Een lid, dat aan een uit de raad of het college afkomstig lid van het algemeen bestuur van een openbaar lichaam of van een ander gemeenschappelijk orgaan als bedoeld in de Wet gemeenschappelijke regelingen in de raadsvergadering verantwoording wenst te vragen over het door hem in dat bestuur gevoerde beleid, heeft daarvoor verlof van de raad nodig.
Artikel 44. Privaatrechtelijke instellingen.
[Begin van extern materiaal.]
-- ==== Sys2Proof/Machine/Poll.lean ====
section
/-!
DEFINITION. The doorbell poll, which reads requests from the rings (05 R103, R106, R109 to R113), and the dummy's replay of
the declarer's requests (14 R371). Each request read is served by the meaning of its command.
-/

namespace Sys2Proof.Machine

open Sys2Proof

/-- The header of a message read on channel `n` (05 Table 5.4). -/
def reqOf (n : Nat) (b : List Byte) : Req where
  ch := BitVec.ofNat 3 n
  txn := fld b 0 32
  len := fld b 6 16
  chan := fld b 8 8
  flags := fld b 9 8
  compat := fld b 0x0A 16
  rsv := fld b 0x0C 32

/-- The request of a command code with its payload; 0x0509 adopts with ACTION 1 and else releases (06 Table 6.11). None for
a code that no command has. -/
def requestOf (cmd : Nat) (r : Req) (b : List Byte) : Option Instr :=
  match cmd with
  | 0x0101 => some (.getIdentity r)
  | 0x0102 => some (.getStatus r)
  | 0x0103 => some (.warmResetCommand r (.read b))
  | 0x0104 => some (.commissioningComplete r)
  | 0x0105 => some (.recommission r)
  | 0x0106 => some (.lifecycleAdvance r (.read b))
  | 0x0107 => some (.raiseCompatibilityLevel r (.read b))
  | 0x0110 => some (.sessionChallenge r (.read b))
  | 0x0111 => some (.sessionProve r (.read b))
  | 0x0112 => some (.sessionLower r (.read b))
  | 0x0113 => some (.channelClose r)
  | 0x0201 => some (.feederQuantities r (.read b))
  | 0x0202 => some (.energyRegisters r (.read b))
  | 0x0203 => some (.harmonics r (.read b))
  | 0x0204 => some (.correctionSegments r (.read b))
  | 0x0205 => some (.metrologyUnseal r)
  | 0x0206 => some (.accumulationMode r (.read b))
  | 0x0207 => some (.metrologyReseal r)
  | 0x0208 => some (.phasorStream r (.read b))
  | 0x0209 => some (.assignSuitCodes r (.read b))
  | 0x020A => some (.suitEstimates r (.read b))
  | 0x020B => some (.gapRecords r (.read b))
  | 0x0301 => some (.configureLoop r (.read b))
  | 0x0302 => some (.removeLoop r (.read b))
  | 0x0303 => some (.shadowCoefficients r (.read b))
  | 0x0304 => some (.bankSwap r (.read b))
  | 0x0305 => some (.setPoint r (.read b))
  | 0x0306 => some (.loopState r (.read b))
  | 0x0307 => some (.configureTalonTrace r (.read b))
  | 0x0308 => some (.armTalon r (.read b))
  | 0x0309 => some (.readTalon r (.read b))
  | 0x0401 => some (.configureOutputStage r (.read b))
  | 0x0402 => some (.stageStatus r (.read b))
  | 0x0403 => some (.contactor r (.read b))
  | 0x0404 => some (.configureString r (.read b))
  | 0x0405 => some (.stringLevel r (.read b))
  | 0x0406 => some (.configureChainPort r (.read b))
  | 0x0407 => some (.chainOutputs r (.read b))
  | 0x0408 => some (.inputs r)
  | 0x0409 => some (.testOutput r (.read b))
  | 0x040A => some (.safeLevel r (.read b))
  | 0x0501 => some (.addNode r (.read b))
  | 0x0502 => some (.removeNode r (.read b))
  | 0x0503 => some (.nodeStatus r (.read b))
  | 0x0504 => some (.associations r (.read b))
  | 0x0505 => some (.confirmRegionalProfile r (.read b))
  | 0x0506 => some (.dutyCycleAccounts r (.read b))
  | 0x0507 => some (.nodeLevel r (.read b))
  | 0x0508 => some (.peerSeats r (.read b))
  | 0x0509 => if num b 4 1 = 1 then some (.adopt r (.read b)) else some (.releaseAdopted r (.read b))
  | 0x0601 => some (.timeStatus r)
  | 0x0602 => some (.configurePort r (.read b))
  | 0x0603 => some (.configureIeee1588 r (.read b))
  | 0x0604 => some (.configureTell r (.read b))
  | 0x0605 => some (.taiUtcOffset r (.read b))
  | 0x0606 => some (.setRealTimeClock r (.read b))
  | 0x0607 => some (.realTimeClockAlarm r (.read b))
  | 0x0608 => some (.portCounters r (.read b))
  | 0x0701 => some (.groupMembers r (.read b))
  | 0x0702 => some (.deleteGroup r (.read b))
  | 0x0703 => some (.defineSchedule r (.read b))
  | 0x0704 => some (.deleteSchedule r (.read b))
  | 0x0705 => some (.zoneRules r (.read b))
  | 0x0706 => some (.configureLightWave r (.read b))
  | 0x0707 => some (.trafficEvent r (.read b))
  | 0x0720 => some (.clearGroupOverride r (.read b))
  | 0x0721 => some (.groupOverride r (.read b))
  | 0x0722 => some (.groupState r (.read b))
  | 0x0801 => some (.pairStatus r)
  | 0x0802 => some (.plannedRoleSwap r)
  | 0x0803 => some (.configurePair r (.read b))
  | 0x0901 => some (.seatingReport r (.read b))
  | 0x0902 => some (.kittyTelemetry r)
  | 0x0903 => some (.events r (.read b))
  | 0x0904 => some (.scorecard r (.read b))
  | 0x0905 => some (.intervalProfile r (.read b))
  | 0x0906 => some (.objectSeat r (.read b))
  | 0x0907 => some (.flushEventRing r)
  | 0x0908 => some (.eraseSettings r (.read b))
  | 0x0A01 => some (.securityStatus r)
  | 0x0A02 => some (.loadKeyPlaintext r (.read b))
  | 0x0A03 => some (.stageKey r (.read b))
  | 0x0A04 => some (.confirmKey r (.read b))
  | 0x0A05 => some (.commitKey r (.read b))
  | 0x0A06 => some (.discardStagedKey r (.read b))
  | 0x0A07 => some (.revokeRootSlot r (.read b))
  | 0x0A08 => some (.ownershipTransfer r (.read b))
  | 0x0A09 => some (.clearTamperLatch r (.read b))
  | 0x0A0A => some (.debugChallenge r)
  | 0x0A0B => some (.debugUnlock r (.read b))
  | 0x0A0C => some (.proveIdentity r (.read b))
  | 0x0B01 => some (.openUpdateSession r (.read b))
  | 0x0B02 => some (.imageBlock r (.read b))
  | 0x0B03 => some (.install r (.read b))
  | 0x0B04 => some (.abort r (.read b))
  | 0x0B05 => some (.updateStatus r)
  | 0x0B06 => some (.replaceLoader r (.read b))
  | 0x0B07 => some (.relayToPeer r (.read b))
  | _ => none

/-- The meaning of a request read. -/
def serve (i : Instr) (s : State) : Result :=
  match i with
  | .getIdentity r => execGetIdentity r s
  | .getStatus r => execGetStatus r s
  | .warmResetCommand r p => execWarmResetCommand r p s
  | .commissioningComplete r => execCommissioningComplete r s
  | .recommission r => execRecommission r s
  | .lifecycleAdvance r p => execLifecycleAdvance r p s
  | .raiseCompatibilityLevel r p => execRaiseCompatibilityLevel r p s
  | .sessionChallenge r p => execSessionChallenge r p s
  | .sessionProve r p => execSessionProve r p s
  | .sessionLower r p => execSessionLower r p s
  | .channelClose r => execChannelClose r s
  | .feederQuantities r p => execFeederQuantities r p s
  | .energyRegisters r p => execEnergyRegisters r p s
  | .harmonics r p => execHarmonics r p s
  | .correctionSegments r p => execCorrectionSegments r p s
  | .metrologyUnseal r => execMetrologyUnseal r s
  | .accumulationMode r p => execAccumulationMode r p s
  | .metrologyReseal r => execMetrologyReseal r s
  | .phasorStream r p => execPhasorStream r p s
  | .assignSuitCodes r p => execAssignSuitCodes r p s
  | .suitEstimates r p => execSuitEstimates r p s
  | .gapRecords r p => execGapRecords r p s
  | .configureLoop r p => execConfigureLoop r p s
  | .removeLoop r p => execRemoveLoop r p s
  | .shadowCoefficients r p => execShadowCoefficients r p s
  | .bankSwap r p => execBankSwap r p s
  | .setPoint r p => execSetPoint r p s
  | .loopState r p => execLoopState r p s
  | .configureTalonTrace r p => execConfigureTalonTrace r p s
  | .armTalon r p => execArmTalon r p s
  | .readTalon r p => execReadTalon r p s
  | .configureOutputStage r p => execConfigureOutputStage r p s
  | .stageStatus r p => execStageStatus r p s
  | .contactor r p => execContactor r p s
  | .configureString r p => execConfigureString r p s
  | .stringLevel r p => execStringLevel r p s
  | .configureChainPort r p => execConfigureChainPort r p s
  | .chainOutputs r p => execChainOutputs r p s
  | .inputs r => execInputs r s
  | .testOutput r p => execTestOutput r p s
  | .safeLevel r p => execSafeLevel r p s
  | .addNode r p => execAddNode r p s
  | .removeNode r p => execRemoveNode r p s
  | .nodeStatus r p => execNodeStatus r p s
  | .associations r p => execAssociations r p s
  | .confirmRegionalProfile r p => execConfirmRegionalProfile r p s
  | .dutyCycleAccounts r p => execDutyCycleAccounts r p s
  | .nodeLevel r p => execNodeLevel r p s
  | .peerSeats r p => execPeerSeats r p s
  | .adopt r p => execAdopt r p s
  | .releaseAdopted r p => execReleaseAdopted r p s
  | .timeStatus r => execTimeStatus r s
  | .configurePort r p => execConfigurePort r p s
  | .configureIeee1588 r p => execConfigureIeee1588 r p s
  | .configureTell r p => execConfigureTell r p s
  | .taiUtcOffset r p => execTaiUtcOffset r p s
  | .setRealTimeClock r p => execSetRealTimeClock r p s
  | .realTimeClockAlarm r p => execRealTimeClockAlarm r p s
  | .portCounters r p => execPortCounters r p s
  | .groupMembers r p => execGroupMembers r p s
  | .deleteGroup r p => execDeleteGroup r p s
  | .defineSchedule r p => execDefineSchedule r p s
  | .deleteSchedule r p => execDeleteSchedule r p s
  | .zoneRules r p => execZoneRules r p s
  | .configureLightWave r p => execConfigureLightWave r p s
  | .trafficEvent r p => execTrafficEvent r p s
  | .clearGroupOverride r p => execClearGroupOverride r p s
  | .groupOverride r p => execGroupOverride r p s
  | .groupState r p => execGroupState r p s
  | .pairStatus r => execPairStatus r s
  | .plannedRoleSwap r => execPlannedRoleSwap r s
  | .configurePair r p => execConfigurePair r p s
  | .seatingReport r p => execSeatingReport r p s
  | .kittyTelemetry r => execKittyTelemetry r s
  | .events r p => execEvents r p s
  | .scorecard r p => execScorecard r p s
  | .intervalProfile r p => execIntervalProfile r p s
  | .objectSeat r p => execObjectSeat r p s
  | .flushEventRing r => execFlushEventRing r s
  | .eraseSettings r p => execEraseSettings r p s
  | .securityStatus r => execSecurityStatus r s
  | .loadKeyPlaintext r p => execLoadKeyPlaintext r p s
  | .stageKey r p => execStageKey r p s
  | .confirmKey r p => execConfirmKey r p s
  | .commitKey r p => execCommitKey r p s
  | .discardStagedKey r p => execDiscardStagedKey r p s
  | .revokeRootSlot r p => execRevokeRootSlot r p s
  | .ownershipTransfer r p => execOwnershipTransfer r p s
  | .clearTamperLatch r p => execClearTamperLatch r p s
  | .debugChallenge r => execDebugChallenge r s
  | .debugUnlock r p => execDebugUnlock r p s
  | .proveIdentity r p => execProveIdentity r p s
  | .openUpdateSession r p => execOpenUpdateSession r p s
  | .imageBlock r p => execImageBlock r p s
  | .install r p => execInstall r p s
  | .abort r p => execAbort r p s
  | .updateStatus r => execUpdateStatus r s
  | .replaceLoader r p => execReplaceLoader r p s
  | .relayToPeer r p => execRelayToPeer r p s
  | _ => .next s

/-- The state that a request leaves. -/
def served (i : Instr) (s : State) : State :=
  match serve i s with
  | .next t => t
  | _ => s

/-- Reads at most one message of channel `n` and serves it (05 R106, R111, R113). -/
def pollChan (s : State) (n : Nat) : State :=
  let c := chan s n
  let have_ := (c.reqPi - c.reqCi).toNat
  if !readable s n || have_ = 0 then s
  else
    let head := ringRead s.hif.window (reqBase n) c.reqCi.toNat 16
    let r := reqOf n head
    let cmd := num head 4 2
    let size := 20 + r.len.toNat
    if 4076 < r.len.toNat ∨ have_ < slotsOf size then
      place (s.onChan n fun c => { c with
        reqCi := c.reqPi
        resync := true }) n (rspMsg s r cmd { status := stBadLength, info := 1, detail := size })
    else
      let all := ringRead s.hif.window (reqBase n) c.reqCi.toNat size
      let s := s.onChan n fun c => { c with reqCi := c.reqCi + BitVec.ofNat 16 (slotsOf size) }
      let crc := crc32 (all.take (size - 4))
      if num all (size - 4) 4 ≠ crc.toNat then place s n (rspMsg s r cmd { status := stBadCrc, detail := crc.toNat })
      else match requestOf cmd r (cut all 16 r.len.toNat) with
        | some i => served i s
        | none => gmp s r { cmd := cmd, len := r.len.toNat } fun _ s => (s, {})

/-- Row DOORBELL_POLL: one of the 16 polls of a tick, channels ascending (05 R106); the sessions of a replaced owner end
first (16 R431). -/
def execDoorbellPoll (s : State) : Result :=
  .next (if !s.clk.running || s.sys.inReset || 16 ≤ s.clk.poll then s
    else
      let s := endOldOwner (s.mapClk fun c => { c with poll := c.poll + 1 })
      if workLost s 0 then s else (List.range 8).foldl pollChan s)

/-! Replay in a dummy (14 R371, 06 R140) -/

/-- The effect of a replayed request; no check of the state and no response (14 R371). -/
def replayed (i : Instr) (s : State) : State :=
  match i with
  | .setPoint _ p => (effSetPoint p s).1
  | .contactor _ p => (effContactor p s).1
  | .stringLevel _ p => (effStringLevel p s).1
  | .chainOutputs _ p => (effChainOutputs p s).1
  | .nodeLevel _ p => (effNodeLevel p s).1
  | .trafficEvent _ p => (effTrafficEvent p s).1
  | .clearGroupOverride _ p => (effClearGroupOverride p s).1
  | .groupOverride _ p => (effGroupOverride p s).1
  | _ => s

/-- The request of a message, header to CRC. -/
def messageOf (b : List Byte) : Option Instr := requestOf (num b 4 2) (reqOf (num b 8 1) b) (cut b 16 (num b 6 2))

/-- A request that the declarer read in the tick before `tick` has its effect here as of that tick. -/
def replayAt (i : Instr) (tick : Nat) (s : State) : State :=
  let back := s.clk.tick - (tick - 1)
  let t := replayed i ({ s with now := s.now - back }.mapClk fun c => { c with tick := c.tick - back })
  { t with now := s.now }.mapClk fun c => { c with tick := s.clk.tick }

/-- An adoption or release of the declarer takes force in the dummy and is committed (14 R371, 06 R136). -/
def replayAdopt (i : Instr) (seg : U32) (action : U8) (s : State) : State :=
  let s := forceAdopt OpTok.none seg action (s.mapCfg (cfgOf i))
  let s := s.mapMesh fun m => { m with adoptTok := m.adoptTok.filter fun x => x.2.1 != OpTok.none }
  requestStore s .nand (anteMj .nand) (.cfg i) none

/-- Row COMMAND_REPLAY_FRAME: a dummy applies the request at the same tick (14 R371). -/
def execCommandReplayFrame (tick : U64) (msg : List Byte) (s : State) : Result :=
  .next (if s.sys.mode ≠ .dummy || !paired s then s
    else match messageOf msg with
      | none => s
      | some (.adopt r p) => replayAdopt (.adopt r p) p.seg p.action s
      | some (.releaseAdopted r p) => replayAdopt (.releaseAdopted r p) p.seg p.action s
      | some i => replayAt i tick.toNat s)

end Sys2Proof.Machine
end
1. Raads- en collegeleden worden door de raad alleen voorgedragen voor of benoemd in besturen van privaatrechtelijke instellingen, die hij als functiegebonden beschouwt, als de betrokken kandidaat zich bereid heeft verklaard de in lid 2 opgenomen schriftelijke verklaring te ondertekenen.
2. De in het vorige lid bedoelde verklaring luidt als volgt:
a. dat ik het lidmaatschap/de functie van ( ) als gebonden aan mijn functie als wethouder/raadslid van de gemeente Tilburg beschouw en dat ik mitsdien met onmiddellijke ingang ontslag zal nemen als ( ) indien en zodra ik de hoedanigheid van wethouder/raadslid verlies.
b. dat ik desgevraagd en indien en voor zover zulks niet in enig opzicht ten nadele zal/kan strekken voor de betrokken privaatrechtelijke instelling aan ( ) informatie zal verstrekken en verantwoording zal afleggen over mijn functioneren als ( );
c. dat ik met onmiddellijke ingang ontslag als ( ) zal nemen, indien de ( ) het vertrouwen in mij als ( ) opzegt;
d. dat ik hierbij aan ( ) onherroepelijke volmacht verleen om mijn ontslag in te dienen voor het geval ik in bovenbedoelde omstandigheden niet binnen een maand ontslag neem".
Hoofdstuk VIII Besloten vergaderingprivate
Op een besloten vergadering zijn de bepalingen van dit reglement van overeenkomstige toepassing voor zover deze bepalingen niet strijdig zijn met het besloten karakter van de vergadering.